TASK DATA:
/-- DELAY_RESP (R337): the answer to the outstanding Delay_Req completes a measurement of meanPathDelay and offset; any other is not used (R352). -/
def execDelayResp (from_ : PtpFrom) (head : PtpHead) (r : DelayAnswer) (s : State) : Host.Outcome State Fault Refusal :=
  done <| s.hearPtp from_ fun s =>
    match s.time.sync, s.time.req with
    | some (sent, arrived, corr), some (seq, left) =>
      if !s.ptpUsed from_ || !s.fromParent head || !intervalIn (-7) 127 head.logInterval || r.requester != portIdentity || head.seq != seq then
        s.discardPtp
      else
        let delay := (arrived - sent - corr + (ptpTime r.body - left - r.body.correction.toInt)) / 2
        let s := s.wrw tmBase Reg.TM_MPD (BitVec.ofNat 32 (min (2 ^ 32 - 1) (wholeOf (mkRat delay 65536)).toNat))
        (s.modTime fun x => { x with req := none, delay := some delay, moved := false }).measure delay
    | _, _ => s.discardPtp

/-! The best master (R341): the default algorithm of IEEE 1588-2019 (PRESUMED, log entry 144). -/

/-- CLK_FAB cycles of a message interval of 2^k s. -/
def intervalCycles (k : Int) : Nat := if 0 ≤ k then 500000000 * 2 ^ k.toNat else 500000000 / 2 ^ (-k).toNat

/-- The order in which the data sets of two grandmasters are compared. -/
def masterRank (a : Announce) : List Nat :=
  [a.gm.priority1.toNat, a.gm.clockClass.toNat, a.gm.accuracy.toNat, a.gm.variance.toNat, a.gm.priority2.toNat, a.gm.id.toNat]

/-- `a` is better than `b`: by its grandmaster, or by a shorter way to the same one. -/
def betterMaster (a b : Announce) : Bool :=
  if a.gm.id = b.gm.id then decide ([a.steps.toNat, a.head.sender.toNat] < [b.steps.toNat, b.head.sender.toNat]) else decide (masterRank a < masterRank b)

/-- Announces from the sender are still in time: announceReceiptTimeout is 3 intervals (R341). -/
def State.inTime (s : State) (m : MasterSt) : Bool := s.time.cycles - m.heard ≤ 3 * intervalCycles m.a.head.logInterval.toInt

/-- The best of the masters heard. -/
def State.bestMaster (s : State) : Option Announce :=
  (s.time.masters.filter fun m => m.qualified && s.inTime m).foldl
    (fun b m => match b with
      | some a => if betterMaster m.a a then some m.a else some a
      | none => some m.a) none

/-- The parent's data set (R341, R352). -/
def State.takeParent (s : State) (port : Nat) (a : Announce) : State :=
  let s := s.when (s.time.parent != some a.head.sender) fun s => s.modTime fun x => { x with half := none, sync := none, req := none, delay := none, moved := false }
  let s := s.modTime fun x => { x with parent := some a.head.sender, quality := (a.gm.priority1, a.gm.variance, a.gm.priority2) }
  let s := s.twr Reg.TM_STATUS_PORT port
  let s := (s.wrw tmBase Reg.TM_GMID_LO (BitVec.ofNat 32 a.gm.id.toNat)).wrw tmBase Reg.TM_GMID_HI (BitVec.ofNat 32 (a.gm.id.toNat / 2 ^ 32))
  let s := ((s.twr Reg.TM_GMQ_CLASS a.gm.clockClass.toNat).twr Reg.TM_GMQ_ACCURACY a.gm.accuracy.toNat).twr Reg.TM_GMQ_STEPS a.steps.toNat
  ((s.twr Reg.TM_UTC_UTCOFF a.utc.offset.toNat).twr Reg.TM_UTC_UTCVALID a.utc.valid.toNat).twr Reg.TM_UTC_PTPTS a.utc.ptpTimescale.toNat

/-- A master is selected; a change of parent is counted and slewed (R339). -/
def State.selectMaster (s : State) (port : Nat) (a : Announce) : State :=
  let changed := s.time.parent.isSome && s.time.parent != some a.head.sender
  let s := s.takeParent port a
  if changed && s.servoState != svFree then
    let s := s.bump tmBase Reg.TM_CNT_MCHANGES
    if s.servoState == svLocked then s.goServo svSlew else s
  else s

/-- An Announce is kept beside those of the other masters heard; the second within four intervals qualifies its sender. -/
def State.keepMaster (s : State) (a : Announce) : State :=
  let old := s.time.masters.find? fun m => m.a.head.sender == a.head.sender
  let again := old.any fun m => m.qualified || s.time.cycles - m.heard ≤ 4 * intervalCycles a.head.logInterval.toInt
  s.modTime fun x =>
    { x with masters := ((x.masters.filter s.inTime).filter fun m => m.a.head.sender != a.head.sender) ++ [⟨a, x.cycles, again⟩] }

/-- ANNOUNCE (R341, R342, R344): on the ACTIVE path the best master heard becomes the parent; on the chain the module at address 1 is. One that no master
can have sent to this module is not qualified: its own, or 255 steps away. -/
def execAnnounce (from_ : PtpFrom) (head : PtpHead) (gm : Grandmaster) (steps : BitVec 16) (utc : UtcInfo) (s : State) :
    Host.Outcome State Fault Refusal :=
  let a : Announce := ⟨head, gm, steps, utc⟩
  done <| s.hearPtp from_ fun s =>
    if !s.ptpUsed from_ || a.head.domain.toNat != s.trd Reg.TM_CFG_DOMAIN || !intervalIn (-3) 4 a.head.logInterval then s.discardPtp
    else match from_ with
      | .chain _ => s.selectMaster 2 a
      | .path p _ =>
        if a.head.sender = Config.clockIdentity ∨ 255 ≤ a.steps.toNat then s.discardPtp
        else
          let s := s.keepMaster a
          match s.bestMaster with
          | some b => s.selectMaster (pathNum p) b
          | none => s

/-- HOLDOVER_TIMEOUT (R339, R341): no Sync for 4 intervals, or the parent's Announces have ceased, and then the best of the other masters heard is
selected. -/
def execHoldoverTimeout (s : State) : Host.Outcome State Fault Refusal :=
  done <|
    let s := if s.servoState == svSlew || s.servoState == svLocked then s.holdOver else s
    match s.ptpUp && s.tsrc == 0, s.bestMaster, [Path.a, Path.b].find? s.pathActive with
    | true, some a, some p => s.selectMaster (pathNum p) a
    | _, _, _ => s

/-- The SRC in force changes at a boundary (R339, R349). -/
def State.srcChanged (s : State) (old : Nat) : State :=
  let s := s.when (s.tsrc != old) fun s => s.modTime fun x => { x with masters := [], half := none, sync := none, req := none, delay := none, moved := false }
  if s.tsrc = 2 ∧ old ≠ 2 then
    ((s.goServo svFree).twr Reg.TM_STATUS_PORT 3).modTime fun x => { x with parent := none, prevOffset := none }
  else s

PROBLEM DESCRIPTION:
Give again exactly, and only, the lines above starting at the one with "def State.inTime (s" and ending at the one with "((s.twr Reg.TM_UTC_UTCOFF a.utc.offset.toNat).twr".

RESULT OF THIS EXERCISE:
def State.inTime (s : State) (m : MasterSt) : Bool := s.time.cycles - m.heard ≤ 3 * intervalCycles m.a.head.logInterval.toInt

/-- The best of the masters heard. -/
def State.bestMaster (s : State) : Option Announce :=
  (s.time.masters.filter fun m => m.qualified && s.inTime m).foldl
    (fun b m => match b with
      | some a => if betterMaster m.a a then some m.a else some a
      | none => some m.a) none

/-- The parent's data set (R341, R352). -/
def State.takeParent (s : State) (port : Nat) (a : Announce) : State :=
  let s := s.when (s.time.parent != some a.head.sender) fun s => s.modTime fun x => { x with half := none, sync := none, req := none, delay := none, moved := false }
  let s := s.modTime fun x => { x with parent := some a.head.sender, quality := (a.gm.priority1, a.gm.variance, a.gm.priority2) }
  let s := s.twr Reg.TM_STATUS_PORT port
  let s := (s.wrw tmBase Reg.TM_GMID_LO (BitVec.ofNat 32 a.gm.id.toNat)).wrw tmBase Reg.TM_GMID_HI (BitVec.ofNat 32 (a.gm.id.toNat / 2 ^ 32))
  let s := ((s.twr Reg.TM_GMQ_CLASS a.gm.clockClass.toNat).twr Reg.TM_GMQ_ACCURACY a.gm.accuracy.toNat).twr Reg.TM_GMQ_STEPS a.steps.toNat
  ((s.twr Reg.TM_UTC_UTCOFF a.utc.offset.toNat).twr Reg.TM_UTC_UTCVALID a.utc.valid.toNat).twr Reg.TM_UTC_PTPTS a.utc.ptpTimescale.toNat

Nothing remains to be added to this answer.